▶ [DIRECTIONS] In the records below, find each line with the word "flashPage" and copy it.
▬▬▬▬▬▬▬▬▬▬
-- ==== Sys2Proof/Machine/Dram.lean ====
section
/-!
DEFINITION. Dram.lean: the division of DRAM (Table 09-2), the division of the media map area (Table 16-2), and the cache of
the LOG groups' map pages.
-/

namespace Sys2Proof.Machine

/-! ### The areas of Table 09-2 -/

/-- Bytes of a granule. -/
def granule : Nat := 65536
/-- DRAM granules of one stack that belong to the tenant area (Table 09-2, in four equal parts)
(DESIGN CHOICE, log entry 49). -/
def tenantGranules : Nat := 761856
/-- The first granule, in each stack, of the write buffer, the personality staging, the golden copy, the image store, the
program store, logs and journal, the service working space, and the media map area, which ends the stack: each area of
Table 09-2 in four equal parts
(DESIGN CHOICE, log entry 49). -/
def writeBufferBase : Nat := tenantGranules
def stagingBase : Nat := writeBufferBase + 2048
def goldenBase : Nat := stagingBase + 1024
def imageStoreBase : Nat := goldenBase + 128
def programStoreBase : Nat := imageStoreBase + 384
def logsBase : Nat := programStoreBase + 4096
def serviceBase : Nat := logsBase + 256
def mapBase : Nat := serviceBase + 256
def stackGranules : Nat := mapBase + 16384

/-! ### The media map area (R493, R494, Table 16-2) -/

/-- Extents of one INDEX group and units of 2^18 logical blocks of one LOG group (Table 03-8). -/
def State.groupExtents (s : State) : Nat := if s.big then 53710937 else 13427734
def State.groupUnits (s : State) : Nat := if s.big then 52452 else 13113

/-- A part of the media map area. -/
inductive MapPart where
  | extents (group : Nat)       -- the extent map of an INDEX group
  | tables                      -- superblock, P/E and free-block tables
  | directory (group : Nat)     -- the map-page directory of a LOG group
  | cache                       -- the log map-page cache
  | replacement (number : Nat)  -- a DRAM replacement page in use (R537)
  deriving DecidableEq, Repr, Inhabited

/-- Map pages of a LOG group: each covers 1,024 units of 16 KiB, four logical blocks each (R493). -/
def State.mapPages (s : State) : Nat := s.groupUnits * 2 ^ 18 / 4 / 1024
/-- Bytes of a part, but for the cache, which is the remainder, and the replacement pages, of 2 MiB each. -/
def State.partBytes (s : State) : MapPart → Nat
  | .extents _ => 8 * s.groupExtents
  | .tables => 128 * 2 ^ 20
  | .directory _ => 8 * s.mapPages
  | .cache | .replacement _ => 0
/-- The parts before the cache, in the order of Table 16-2. -/
def State.fixedParts (s : State) : List MapPart :=
  let by_ (r : Role) : List Nat := (List.range 4).filter fun g => s.role g == some r
  (by_ .index).map .extents ++ [.tables] ++ (by_ .log).map .directory
/-- Granules of one stack that a part of some bytes takes: every part is spread evenly over the four stacks
(DESIGN CHOICE, log entry 49). -/
def partGranules (bytes : Nat) : Nat := (bytes + 4 * granule - 1) / (4 * granule)
/-- The first granule of the cache in each stack. -/
def State.cacheBase (s : State) : Nat :=
  s.fixedParts.foldl (fun a p => a + partGranules (s.partBytes p)) mapBase
/-- The replacement pages of a stack that are in use. -/
def State.replacements (s : State) (stack : Nat) : List Nat :=
  ((s.prot.dramStacks.getD stack {}).retired).map (·.1)
/-- The first granule of a replacement page: they are taken from the highest-numbered cache page down (R537). -/
def replacementBase (r : Nat) : Nat := stackGranules - 32 * (r + 1)
/-- The part of the media map area that a granule of a stack belongs to. -/
def State.mapPart (s : State) (stack g : Nat) : MapPart :=
  match (s.replacements stack).find? fun r => decide (replacementBase r ≤ g) && decide (g < replacementBase r + 32) with
  | some r => .replacement r
  | none =>
    let r := s.fixedParts.foldl (fun (r : Nat × Option MapPart) p =>
      let next := r.1 + partGranules (s.partBytes p)
      (next, r.2.or (if g < next then some p else none))) (mapBase, none)
    r.2.getD .cache
/-- Bytes of the cache: the remainder, less the replacement pages in use. -/
def State.cacheBytes (s : State) : Nat :=
  4 * granule * (stackGranules - s.cacheBase) - 2 * 2 ^ 20 * ((List.range 4).flatMap s.replacements).length

/-- The slots of the cache hold one map page of 4 KiB each and go round the stacks: the granule of a slot
(DESIGN CHOICE, log entry 116). -/
def State.slotGranule (s : State) (slot : Nat) : Nat := s.cacheBase + slot / 4 / 16
/-- Is a slot in the cache: below the end of the stack and in no replacement page? -/
def State.slotOk (s : State) (slot : Nat) : Bool :=
  decide (s.slotGranule slot < stackGranules) && s.mapPart (slot % 4) (s.slotGranule slot) == .cache
/-- The slot that a block of a stack lies in. -/
def State.blockSlot (s : State) (stack block : Nat) : Nat :=
  4 * (16 * (block / 128 - s.cacheBase) + block % 128 / 8) + stack

/-- Change the cache of map pages. -/
def State.modMapCache (s : State) (f : List (Nat × Nat × Nat × Nat × Nat) → List (Nat × Nat × Nat × Nat × Nat)) : State :=
  s.modMedia fun m => { m with mapCache := f m.mapCache }
/-- The map page of a unit is looked up: a hit makes it the most recently used, a miss brings it in, and a full cache gives
up the least recently used
(DESIGN CHOICE, log entry 116). -/
def State.mapLookup (s : State) (g fn nsid unit : Nat) : State :=
  let page := (g, fn, nsid, unit / 1024)
  s.modMapCache fun l =>
    match l.find? fun x => x.2 == page with
    | some x => x :: l.filter (· != x)
    | none =>
      match (List.range (l.length + 1)).find? fun k => s.slotOk k && !l.any fun x => x.1 == k with
      | some k => (k, page) :: l
      | none => match l.getLast? with
        | some x => (x.1, page) :: l.dropLast
        | none => l
/-- Map pages leave the cache: those in slots that it has no longer
(DESIGN CHOICE, log entry 116). -/
def State.trimMapCache (s : State) : State := s.modMapCache fun l => l.filter fun x => s.slotOk x.1

end Sys2Proof.Machine
end

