-- ==== Sys2Proof/Machine/MediaMgmt.lean ====
section
/-!
DEFINITION. MediaMgmt.lean: the events of channels, dies and media management (chapters 15 and 16).
-/

namespace Sys2Proof.Machine

/-! ### Channels and dies (R457, R461 to R478) -/

/-- Start what waits on every die of a channel. -/
def State.kickChannel (s : State) (c : Nat) : State :=
  (List.range s.diesPerChannel).foldl (fun (s : State) d => s.kick c d) s

/-- CHANNEL_TRAINING: a channel that has not trained since the last reset trains at the highest mode that works; one that was
isolated returns, or is isolated anew (R457, R477). -/
def execChannelTraining (channel : Nat) (works : Option Nat) (s : State) : Out := s.whenOn <|
  let x := s.channel channel
  let cap := s.media.maxMode
  if x.trained || !s.power.railsUp then .next s
  else
    match works with
    | none | some 0 =>
      .next ((s.modChannel channel fun x => { x with trained := true, trainFails := cap }).isolateOn channel 4)
    | some m =>
      let m := min m cap
      let s := if x.isolated then s.shellEdge channel 7 else s
      let s := s.modChannel channel fun x =>
        { x with mode := m, trained := true, isolated := false, cause := 0, belowCap := decide (m < cap), trainFails := cap - m }
      let s := if m < 5 then s.mediaLog { kind := 7, group := channel / 8, channel := channel } (fault := false) else s
      .next ((if x.isolated then s.judgeReadOnly (channel / 8) else s).kickChannel channel)

/-- A die fails LDPC on a first read (Table 15-7). -/
def State.firstFail (s : State) (c d : Nat) : State :=
  s.modChannel c fun k => { k with
    firstFails := (d, s.now) :: k.firstFails.filter fun f => f.1 != d && decide (s.now < f.2 + 1000) }
/-- A page read ends: codewords that decode reach their reader, the others go to recovery (R461, R469). -/
def State.pageRead (s : State) (c d : Nat) (a : PageAddr) (cws : List Nat) (x : Reader) (failing : List Nat) : State :=
  let raw := match x with
    | .media r => match s.command? r with
      | some cmd => cmd.cdw13.getLsbD 0
      | none => true
    | _ => false
  let broken := match s.flashPage a with
    | some p => p.bad
    | none => true
  let bad := if raw then [] else cws.filter fun w => broken || failing.contains w
  let good := cws.filter fun w => !bad.contains w
  let s := good.foldl (fun (s : State) w => s.deliver x (match s.flashPage a with
    | some p => p.codeword w
    | none => [])) s
  let s := if x = .nobody then s else bad.foldl (fun (s : State) w => s.startRecovery a w x false) s
  let s := if bad.isEmpty then (match x with
    | .media r => s.mediaReadDone r a
    | _ => s) else s
  if bad.isEmpty then s else s.firstFail c d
▬▬▬▬▬▬▬▬▬▬
▶ [SOLUTION BELOW]
  let broken := match s.flashPage a with
  let s := good.foldl (fun (s : State) w => s.deliver x (match s.flashPage a with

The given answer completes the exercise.